Work instruction: Look through the entries that follow and return each line that has the string "cellsFreed".

(Beginning of Dataset records)

/-- The times of a list within `w` ticks of now. -/
def State.within (s : State) (w : Nat) (l : List Nat) : List Nat := l.filter fun x => decide (s.now < x + w)

/-! ### Block (17 R454, R456; 09 R266) -/

/-- ARB_RECOVERY (17 R456): the arbiter revokes a grant held for 10 us; `holder` 1 the region controller, 2 fabric logic, 3
DMA. While the region's controller restarts, the recovery is superseded (01 R17). -/
def execArbRecovery (t b holder : Nat) (s : State) : Host.Outcome State Fault Refusal :=
  let s := s.at t
  let s1 := (s.supersedeCells b 0x20F).setBlock b { s.block b with recoveries := s.within 250000000 (s.block b).recoveries ++ [s.now] }
  let s2 := (s1.bump (uBk b) 7).log 0x20F 2 b holder 0
  ifUnit (decide (b < 64)) (if (s.block b).stopped ∨ (s.block b).quarantined then s
    else if s.restarting (b / 8) then s.log 0x106 2 b 0x104 0x20F
    else if holder = 2 then s2.fabReplyFree b true else s2)

/-- Functions with a cell in a block. -/
def State.fnsInBlock (s : State) (b : Nat) : List (Nat × Nat) :=
  s.graphs.flatMap fun e => if e.2.phase ≠ 7 then [] else
    ((List.range e.2.prims.length).filter fun i => (e.2.prim i).cells.any fun c => decide (c / 16 = b)).map fun i => (e.1, i)

/-- How many functions of a list have a destination to be evacuated to, each on cells of its own. -/
def State.withDest (s : State) (fns : List (Nat × Nat)) : Nat :=
  (fns.foldl (fun (a : Nat × List Nat) f => match s.graph f.1 with
    | none => a
    | some g => match s.chooseDest f.1 g f.2 { why := .evacuate, pin := movePins (g.prim f.2) none, avoid := a.2 } with
      | none => a
      | some d => (a.1 + 1, a.2 ++ placeCells d)) (0, [])).1

/-- The spares of a block are given up; they are restored elsewhere (04 R117). -/
def State.dropSpares (s : State) (b : Nat) : State :=
  ((List.range 16).map (16 * b + ·)).foldl (fun s n =>
    match (s.cell n).use with
    | .pool => s.freeCell n
    | .reserved g => (s.freeCell n).setSpares g fun l => l.filter fun k => decide (k ≠ n)
    | _ => s) s

/-- A planned transplant ends before its crossover though its function has no fault: a TRANSPLANT ends with FAULT and a reason, a move
that GRAPH_TUNE, GRAPH_PIN or an evacuation asked for is made later, others are not (04 R125; 01 R17). -/
def State.breakOff (s : State) (m : Move) (reason : Nat) : State :=
  match m.why with
  | .host => s.abandonMove m stFAULT reason
  | .stolon => s.withdraw m
  | .thermal => s.withdraw m
  | _ => (s.withdraw m).requeue { m with fix := none }

/-- Moves and repairs whose destination stands in a block go on elsewhere (04 R125). -/
def State.leaveBlock (s : State) (b : Nat) : State :=
  let inB (d : PlaceP) : Bool := (placeCells d).any fun c => decide (c / 16 = b)
  let s1 := (s.til.moves.filter fun m => decide (1 ≤ m.step) && decide (m.step < 6) && inB m.dest).foldl (fun s m => s.breakOff m 2) s
  (List.range 8).foldl (fun s r => (s.region r).repairs.foldl (fun s q => if q.dest.any inB then s.faultRepair r q else s) s) s1

/-- The block is quarantined (17 R456; 03 R91): cells, local tracks and scratchpad, its functions evacuated. -/
def State.quarantineBlock (s : State) (b why : Nat) : State :=
  let cells := (List.range 16).map (16 * b + ·)
  let late := (s.til.moves.filter fun m => decide (m.step = 6) && (placeCells m.dest).any fun c => decide (c / 16 = b)).map fun m => (m.graph, m.prim)
  let fns := (s.fnsInBlock b ++ late).eraseDups
  let s1 := cells.foldl (fun s n => s.yieldCell n 3) (s.supersedeCells b 0x20E)
  let s2 := cells.foldl (fun s n => s.quarantineCell n) s1
  let s3 := s2.updLeds ((List.range 64).map fun i => segEntry (64 * b + i)) fun _ l => { l with state := 3 }
  let s4 := s3.setBlock b { s3.block b with quarantined := true }
  let s5 := (s4.log 0x20E 2 b why (s4.withDest fns)).dropSpares b
  (((s5.leaveBlock b).evacuate fns).memResume b).cellsFreed.resume

/-- BLOCK_QUARANTINE (17 R456): `why` 1 no grant within 10 us of re-arbitration, 2 a second re-arbitration within 1 s. -/
def execBlockQuarantine (t b why : Nat) (s : State) : Host.Outcome State Fault Refusal :=
  let s := s.at t
  let v := s.block b
  let recent := s.within 250000000 v.recoveries
  let due : Bool := if why = 1 then recent.getLast?.any (fun x => decide (x + 2500 ≤ s.now)) else decide (why = 2) && decide (2 ≤ recent.length)
  ifUnit (decide (b < 64)) (if !s.ctrlOk (b / 8) ∨ s.time.step < 5 ∨ v.quarantined ∨ due = false then s else s.quarantineBlock b why)

/-! ### Region (01 R20, R21; 17 R457) -/

/-- Commands in flight, in acceptance order. -/
def State.inOrder (s : State) : List (Nat × Hnd) := sortBy (fun a b => decide (a.2.acc ≤ b.2.acc)) s.inFlight

/-- The repairs queued in a region, whose controller does not run, that have a place in another one pass to the region of that place
(01 R21); answers how many. -/
def State.moveOut (s : State) (r : Nat) : State × Nat :=
  (s.region r).repairs.foldl (fun (a : State × Nat) q =>
    match (a.1.graph q.graph).bind fun g => a.1.chooseDest q.graph g q.prim { repair := true } with
    | none => a
    | some d =>
      let v := a.1.region r
      let s1 := (a.1.setRegion r { v with repairs := v.repairs.filter fun x => decide (x ≠ q) }).dropTracks q.graph q.nets
      let s2 := q.dest.elim s1 fun d => s1.giveBack q.graph (placeCells d)
      (s2.queueRepair { q with step := 2, dest := none, nets := [], cold := false } (placeRegion d), a.2 + 1)) (s, 0)

/-- Does the part of a move before its crossover need the controller of region `r` (01 R19, R20; 04 R125)? An evacuation is driven from
the destination's side alone. -/
def State.needsCtrl (s : State) (r : Nat) (m : Move) : Bool :=
  decide (m.step < 6) && ((decide (1 ≤ m.step) && (placeRegions m.dest).contains r) ||
    (decide (m.why ≠ .evacuate) && (s.graph m.graph).any fun g => (g.prim m.prim).cells.any fun c => decide (c / 128 = r)))

/-- A command whose transplant needs the controller of a failed region ends with FAULT (17 R457). -/
def State.failMove (s : State) (m : Move) : State :=
  match m.handle, m.why with
  | some h, .host => (s.withdraw m).final h stFAULT 0 3
  | some h, _ =>
    let s1 := (s.til.moves.filter fun x => decide (x.handle = some h) && decide (x.step < 6)).foldl (fun s x => s.withdraw x) s
    (s1.revertGraph m.graph).final h stFAULT 0 0
  | none, _ => if decide (m.why = .evacuate) && decide (m.step = 0) then s else s.breakOff m 3

/-- A region fails (17 R457; 12 R329): its functions are evacuated where they can be, and what waits for its controller ends with
FAULT. -/
def State.regionFails (s : State) (r reason : Nat) : State :=
  let v := s.region r
  let s1 := s.setRegion r { v with ready := false, failed := true, restartFrom := if reason = 3 then s.now else v.restartFrom }
  let s2 := (s1.moveOut r).1
  let fns := (s2.fnsIn r).filter fun f => !s2.repairingPrim f.1 f.2
  let s3 := (s2.log 0x105 3 r reason (s2.withDest fns)).dropRuns r
  let s3a := (s3.til.moves.filter fun m => s3.needsCtrl r m).foldl (fun s m => if s.til.moves.contains m then s.failMove m else s) s3
  let s4 := s3a.evacuate (fns.filter fun f => !(s3a.til.moves.any fun m => m.graph == f.1 && m.prim == f.2 && m.why == .evacuate))
  -- commands that wait for the controller, placements that build in the region and calibration runs due in it
  let s5 := s4.inOrder.foldl (fun s e => match e.2.work with
    | .region k _ => if k = r then
        (if e.2.opcode = 0x0601 then s.setRegion (byteAt e.2.args 1) { s.region (byteAt e.2.args 1) with loading := false } else s).final e.1 stFAULT 0 0 else s
    | .place => match s.graph e.1 with
      | some g => if (g.phase = 4 ∨ g.phase = 5) ∧ g.regions.contains r then s.stopPlace e.1 stFAULT 0 0 else s
      | none => s
    | .cal _ d f _ => if s.cal.due.any fun x => x.cmds.contains e.1 && objRegion x.kind x.idx == r then
        let s1 : State := { s with cal := { s.cal with due := s.cal.due.map (fun x => { x with cmds := x.cmds.filter fun k => decide (k ≠ e.1) })
                                                       runs := s.cal.runs.map fun x => { x with cmds := x.cmds.filter fun k => decide (k ≠ e.1) } } }
        (s1.reportCals e.1).final e.1 stFAULT d f else s
    | _ => s) s4
  s5.cellsFreed.resume

/-- Is a block's evacuation after its quarantine in progress (17 R456)? -/
def State.emptying (s : State) (b : Nat) : Bool :=
  (s.block b).quarantined && s.til.moves.any fun m => decide (m.why = .evacuate) &&
    (s.graph m.graph).any fun g => (g.prim m.prim).cells.any fun c => decide (c / 16 = b)

/-- A region controller's watchdog expires and the controller restarts (01 R17, R20, R21; 17 R454): what it was doing is abandoned, the
recoveries below it are superseded, and the evacuations that a block's quarantine still needs are made once it is ready. -/
def State.restartRegion (s : State) (r : Nat) : State :=
  let signalled : Bool := (s.region r).lastSignal.any fun x => decide (s.now ≤ x + 250000)
  let s0 := s.setRegion r { s.region r with ready := false, restartFrom := s.now }
  let out := if signalled then s0.moveOut r else (s0, 0)
  let s1 := (regionBlocks r).foldl (fun s b =>
    let s1 := s.supersedeBlock b 0x104
    if s1.emptying b then s1.log 0x106 2 b 0x104 0x20E else s1) out.1
  let s2 := s1.setRegion r { s1.region r with movedOut := out.2 }
  let s3 := (s2.til.moves.filter fun m => decide (1 ≤ m.step) && s2.needsCtrl r m).foldl (fun s m => s.breakOff m 3) s2
  ((s3.dropRuns r).failLoad r 5).cellsFreed.resume

/-- REGION_WATCHDOG (01 R21; 17 R454, R457). -/
def execRegionWatchdog (t r : Nat) (s : State) : Host.Outcome State Fault Refusal :=
  let s := s.at t
  let v := s.region r
  let recent := s.within 250000000 v.dogs
  ifUnit (decide (r < 8))
    (if !v.ready ∨ v.failed ∨ s.time.step < 5 ∨ !s.coreRuns then s
     else
       let s1 := (s.bump (uRg r) 5).setRegion r { v with dogs := recent ++ [s.now] }
       if recent.isEmpty then s1.restartRegion r else (s1.restartRegion r).regionFails r 3)

/-- Run again a command that waited for a region controller. -/
def State.rerun (s : State) (slot : Nat) (a : Bytes) (cmd : Instr) : State :=
  match cmd with
  | .graphRemove _ => bodyGraphRemove cmd slot a s
  | .graphTune _ image meas => bodyGraphTune image meas cmd slot a s
  | .graphPin _ pins => bodyGraphPin pins cmd slot a s
  | .transplant _ => bodyTransplant cmd slot a s
  | .convConfig _ => bodyConvConfig cmd slot a s
  | .seqLoad _ steps => bodySeqLoad steps cmd slot a s
  | .syscalZero _ => bodySyscal false cmd slot a s
  | .syscalFull _ => bodySyscal true cmd slot a s
  | .syscalCommit _ => bodySysCommit cmd slot a s
  | .streamOpen _ => bodyStreamOpen cmd slot a s
  | .dacSet _ => bodyDacSet cmd slot a s
  | .dacRange _ => bodyDacRange cmd slot a s
  | .ddsConfig _ => bodyDdsConfig cmd slot a s
  | .slewConfig _ => bodySlewConfig cmd slot a s
  | .calRun _ => bodyCalRun cmd slot a s
  | .regionLoad _ header => bodyRegionLoad header cmd slot a s
  | _ => s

(End of Dataset records)

Exercise solution:
  (((s5.leaveBlock b).evacuate fns).memResume b).cellsFreed.resume
  s5.cellsFreed.resume
  ((s3.dropRuns r).failLoad r 5).cellsFreed.resume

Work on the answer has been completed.